WHAT TO DO -
Look through the data below for the line with "true) : a = b := by", and transcribe it exactly together with each line after it up to and including the line with "theorem sentPair_eq (p". Give nothing else.

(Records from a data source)
******************************
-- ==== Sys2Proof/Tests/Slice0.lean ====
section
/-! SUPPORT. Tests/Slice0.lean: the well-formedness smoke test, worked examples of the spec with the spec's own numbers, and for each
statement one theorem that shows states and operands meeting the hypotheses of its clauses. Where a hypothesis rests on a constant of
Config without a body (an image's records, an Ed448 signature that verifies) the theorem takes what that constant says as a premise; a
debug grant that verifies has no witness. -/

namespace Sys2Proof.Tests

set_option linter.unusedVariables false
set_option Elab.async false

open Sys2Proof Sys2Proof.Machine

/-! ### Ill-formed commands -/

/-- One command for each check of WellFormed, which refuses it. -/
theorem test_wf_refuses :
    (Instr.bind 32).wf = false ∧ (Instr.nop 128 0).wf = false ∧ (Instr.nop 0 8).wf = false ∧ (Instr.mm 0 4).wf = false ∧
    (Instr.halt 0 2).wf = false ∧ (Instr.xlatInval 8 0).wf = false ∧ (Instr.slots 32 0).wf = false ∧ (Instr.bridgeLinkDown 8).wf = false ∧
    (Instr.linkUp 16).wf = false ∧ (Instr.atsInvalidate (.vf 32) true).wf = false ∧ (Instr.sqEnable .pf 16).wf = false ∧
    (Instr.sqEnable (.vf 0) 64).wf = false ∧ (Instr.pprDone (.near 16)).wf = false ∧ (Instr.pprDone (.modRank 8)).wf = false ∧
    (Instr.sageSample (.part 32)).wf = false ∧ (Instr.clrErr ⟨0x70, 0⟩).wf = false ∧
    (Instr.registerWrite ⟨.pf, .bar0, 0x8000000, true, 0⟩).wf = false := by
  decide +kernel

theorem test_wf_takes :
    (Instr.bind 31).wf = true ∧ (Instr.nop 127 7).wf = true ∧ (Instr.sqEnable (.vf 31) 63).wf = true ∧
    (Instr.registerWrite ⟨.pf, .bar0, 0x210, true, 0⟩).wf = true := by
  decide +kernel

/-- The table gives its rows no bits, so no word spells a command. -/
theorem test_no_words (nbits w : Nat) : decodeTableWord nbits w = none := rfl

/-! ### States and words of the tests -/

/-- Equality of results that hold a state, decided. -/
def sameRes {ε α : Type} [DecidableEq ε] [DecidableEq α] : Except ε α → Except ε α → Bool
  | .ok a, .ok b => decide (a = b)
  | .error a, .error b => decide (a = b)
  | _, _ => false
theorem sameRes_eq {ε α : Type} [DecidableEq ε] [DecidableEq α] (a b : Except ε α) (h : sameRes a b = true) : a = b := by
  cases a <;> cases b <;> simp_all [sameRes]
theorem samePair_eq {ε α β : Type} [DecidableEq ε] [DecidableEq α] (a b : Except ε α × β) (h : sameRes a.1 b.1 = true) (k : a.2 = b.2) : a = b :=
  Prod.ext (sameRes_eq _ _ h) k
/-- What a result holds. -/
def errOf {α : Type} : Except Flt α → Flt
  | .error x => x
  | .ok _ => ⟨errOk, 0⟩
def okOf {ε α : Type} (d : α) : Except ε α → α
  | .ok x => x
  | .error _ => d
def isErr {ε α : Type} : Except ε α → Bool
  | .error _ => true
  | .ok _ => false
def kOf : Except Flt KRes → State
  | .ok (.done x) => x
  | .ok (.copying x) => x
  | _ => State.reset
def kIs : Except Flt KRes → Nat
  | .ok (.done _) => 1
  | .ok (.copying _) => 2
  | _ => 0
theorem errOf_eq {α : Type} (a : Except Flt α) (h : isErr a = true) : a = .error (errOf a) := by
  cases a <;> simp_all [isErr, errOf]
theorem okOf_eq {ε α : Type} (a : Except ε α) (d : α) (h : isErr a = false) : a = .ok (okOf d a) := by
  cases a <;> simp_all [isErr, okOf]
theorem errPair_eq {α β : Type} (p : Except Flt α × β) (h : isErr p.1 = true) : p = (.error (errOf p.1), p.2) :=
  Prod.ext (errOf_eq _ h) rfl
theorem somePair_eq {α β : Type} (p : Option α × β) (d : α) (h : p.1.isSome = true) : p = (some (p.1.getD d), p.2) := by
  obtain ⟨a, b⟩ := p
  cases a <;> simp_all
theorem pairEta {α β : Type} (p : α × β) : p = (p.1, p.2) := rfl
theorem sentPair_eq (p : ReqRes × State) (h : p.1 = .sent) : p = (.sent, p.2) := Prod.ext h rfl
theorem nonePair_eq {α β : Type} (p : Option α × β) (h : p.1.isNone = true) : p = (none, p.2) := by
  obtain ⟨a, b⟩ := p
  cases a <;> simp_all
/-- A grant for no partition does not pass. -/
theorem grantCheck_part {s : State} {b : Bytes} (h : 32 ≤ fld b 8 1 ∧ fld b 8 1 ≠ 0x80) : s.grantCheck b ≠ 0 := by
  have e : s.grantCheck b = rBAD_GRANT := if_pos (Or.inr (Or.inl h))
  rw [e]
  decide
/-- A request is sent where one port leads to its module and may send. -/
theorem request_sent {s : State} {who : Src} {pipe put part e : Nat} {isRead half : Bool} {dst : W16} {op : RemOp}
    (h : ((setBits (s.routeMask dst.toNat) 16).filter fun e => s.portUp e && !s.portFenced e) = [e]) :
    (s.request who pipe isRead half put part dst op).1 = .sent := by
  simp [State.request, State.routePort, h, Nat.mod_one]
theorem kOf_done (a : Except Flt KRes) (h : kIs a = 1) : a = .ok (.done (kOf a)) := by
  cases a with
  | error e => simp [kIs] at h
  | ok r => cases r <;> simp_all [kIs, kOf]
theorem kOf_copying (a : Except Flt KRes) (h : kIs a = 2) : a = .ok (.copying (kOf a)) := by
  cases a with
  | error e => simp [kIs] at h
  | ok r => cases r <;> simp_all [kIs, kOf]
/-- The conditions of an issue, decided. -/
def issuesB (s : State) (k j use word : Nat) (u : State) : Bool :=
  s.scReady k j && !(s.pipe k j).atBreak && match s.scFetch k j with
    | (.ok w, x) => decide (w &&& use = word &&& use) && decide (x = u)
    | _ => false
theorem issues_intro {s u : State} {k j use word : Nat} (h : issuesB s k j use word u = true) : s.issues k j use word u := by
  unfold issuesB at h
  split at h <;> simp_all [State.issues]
******************************
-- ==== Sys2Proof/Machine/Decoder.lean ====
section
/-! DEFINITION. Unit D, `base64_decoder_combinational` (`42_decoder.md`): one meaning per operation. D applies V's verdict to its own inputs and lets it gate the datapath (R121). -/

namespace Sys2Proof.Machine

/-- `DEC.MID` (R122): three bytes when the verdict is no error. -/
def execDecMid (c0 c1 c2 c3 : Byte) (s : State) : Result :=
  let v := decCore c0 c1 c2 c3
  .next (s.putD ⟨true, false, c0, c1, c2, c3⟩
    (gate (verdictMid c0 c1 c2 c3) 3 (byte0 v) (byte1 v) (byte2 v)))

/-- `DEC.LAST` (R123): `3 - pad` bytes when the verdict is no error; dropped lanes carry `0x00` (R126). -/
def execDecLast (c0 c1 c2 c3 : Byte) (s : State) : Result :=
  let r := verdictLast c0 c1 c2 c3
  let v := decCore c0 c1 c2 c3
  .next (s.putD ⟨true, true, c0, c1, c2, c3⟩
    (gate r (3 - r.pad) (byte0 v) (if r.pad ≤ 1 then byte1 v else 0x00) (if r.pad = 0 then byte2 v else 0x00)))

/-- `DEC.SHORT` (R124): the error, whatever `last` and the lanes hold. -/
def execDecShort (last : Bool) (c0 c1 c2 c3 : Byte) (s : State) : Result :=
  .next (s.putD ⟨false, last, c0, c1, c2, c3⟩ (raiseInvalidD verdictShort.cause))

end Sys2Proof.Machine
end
******************************
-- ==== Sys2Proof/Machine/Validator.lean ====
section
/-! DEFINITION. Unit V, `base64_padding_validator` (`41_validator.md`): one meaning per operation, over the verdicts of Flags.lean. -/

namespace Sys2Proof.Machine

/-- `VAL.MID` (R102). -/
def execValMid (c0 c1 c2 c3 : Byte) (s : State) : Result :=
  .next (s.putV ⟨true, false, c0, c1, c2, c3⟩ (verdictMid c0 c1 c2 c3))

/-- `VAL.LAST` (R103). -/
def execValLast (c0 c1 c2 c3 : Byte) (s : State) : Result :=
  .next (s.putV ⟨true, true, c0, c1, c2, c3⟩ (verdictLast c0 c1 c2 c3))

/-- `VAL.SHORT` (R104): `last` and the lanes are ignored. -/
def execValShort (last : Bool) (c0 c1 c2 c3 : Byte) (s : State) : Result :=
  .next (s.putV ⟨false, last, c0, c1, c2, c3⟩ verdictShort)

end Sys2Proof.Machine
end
******************************
RESULT OF THE EXERCISE -
theorem sameRes_eq {ε α : Type} [DecidableEq ε] [DecidableEq α] (a b : Except ε α) (h : sameRes a b = true) : a = b := by
  cases a <;> cases b <;> simp_all [sameRes]
theorem samePair_eq {ε α β : Type} [DecidableEq ε] [DecidableEq α] (a b : Except ε α × β) (h : sameRes a.1 b.1 = true) (k : a.2 = b.2) : a = b :=
  Prod.ext (sameRes_eq _ _ h) k
/-- What a result holds. -/
def errOf {α : Type} : Except Flt α → Flt
  | .error x => x
  | .ok _ => ⟨errOk, 0⟩
def okOf {ε α : Type} (d : α) : Except ε α → α
  | .ok x => x
  | .error _ => d
def isErr {ε α : Type} : Except ε α → Bool
  | .error _ => true
  | .ok _ => false
def kOf : Except Flt KRes → State
  | .ok (.done x) => x
  | .ok (.copying x) => x
  | _ => State.reset
def kIs : Except Flt KRes → Nat
  | .ok (.done _) => 1
  | .ok (.copying _) => 2
  | _ => 0
theorem errOf_eq {α : Type} (a : Except Flt α) (h : isErr a = true) : a = .error (errOf a) := by
  cases a <;> simp_all [isErr, errOf]
theorem okOf_eq {ε α : Type} (a : Except ε α) (d : α) (h : isErr a = false) : a = .ok (okOf d a) := by
  cases a <;> simp_all [isErr, okOf]
theorem errPair_eq {α β : Type} (p : Except Flt α × β) (h : isErr p.1 = true) : p = (.error (errOf p.1), p.2) :=
  Prod.ext (errOf_eq _ h) rfl
theorem somePair_eq {α β : Type} (p : Option α × β) (d : α) (h : p.1.isSome = true) : p = (some (p.1.getD d), p.2) := by
  obtain ⟨a, b⟩ := p
  cases a <;> simp_all
theorem pairEta {α β : Type} (p : α × β) : p = (p.1, p.2) := rfl
theorem sentPair_eq (p : ReqRes × State) (h : p.1 = .sent) : p = (.sent, p.2) := Prod.ext h rfl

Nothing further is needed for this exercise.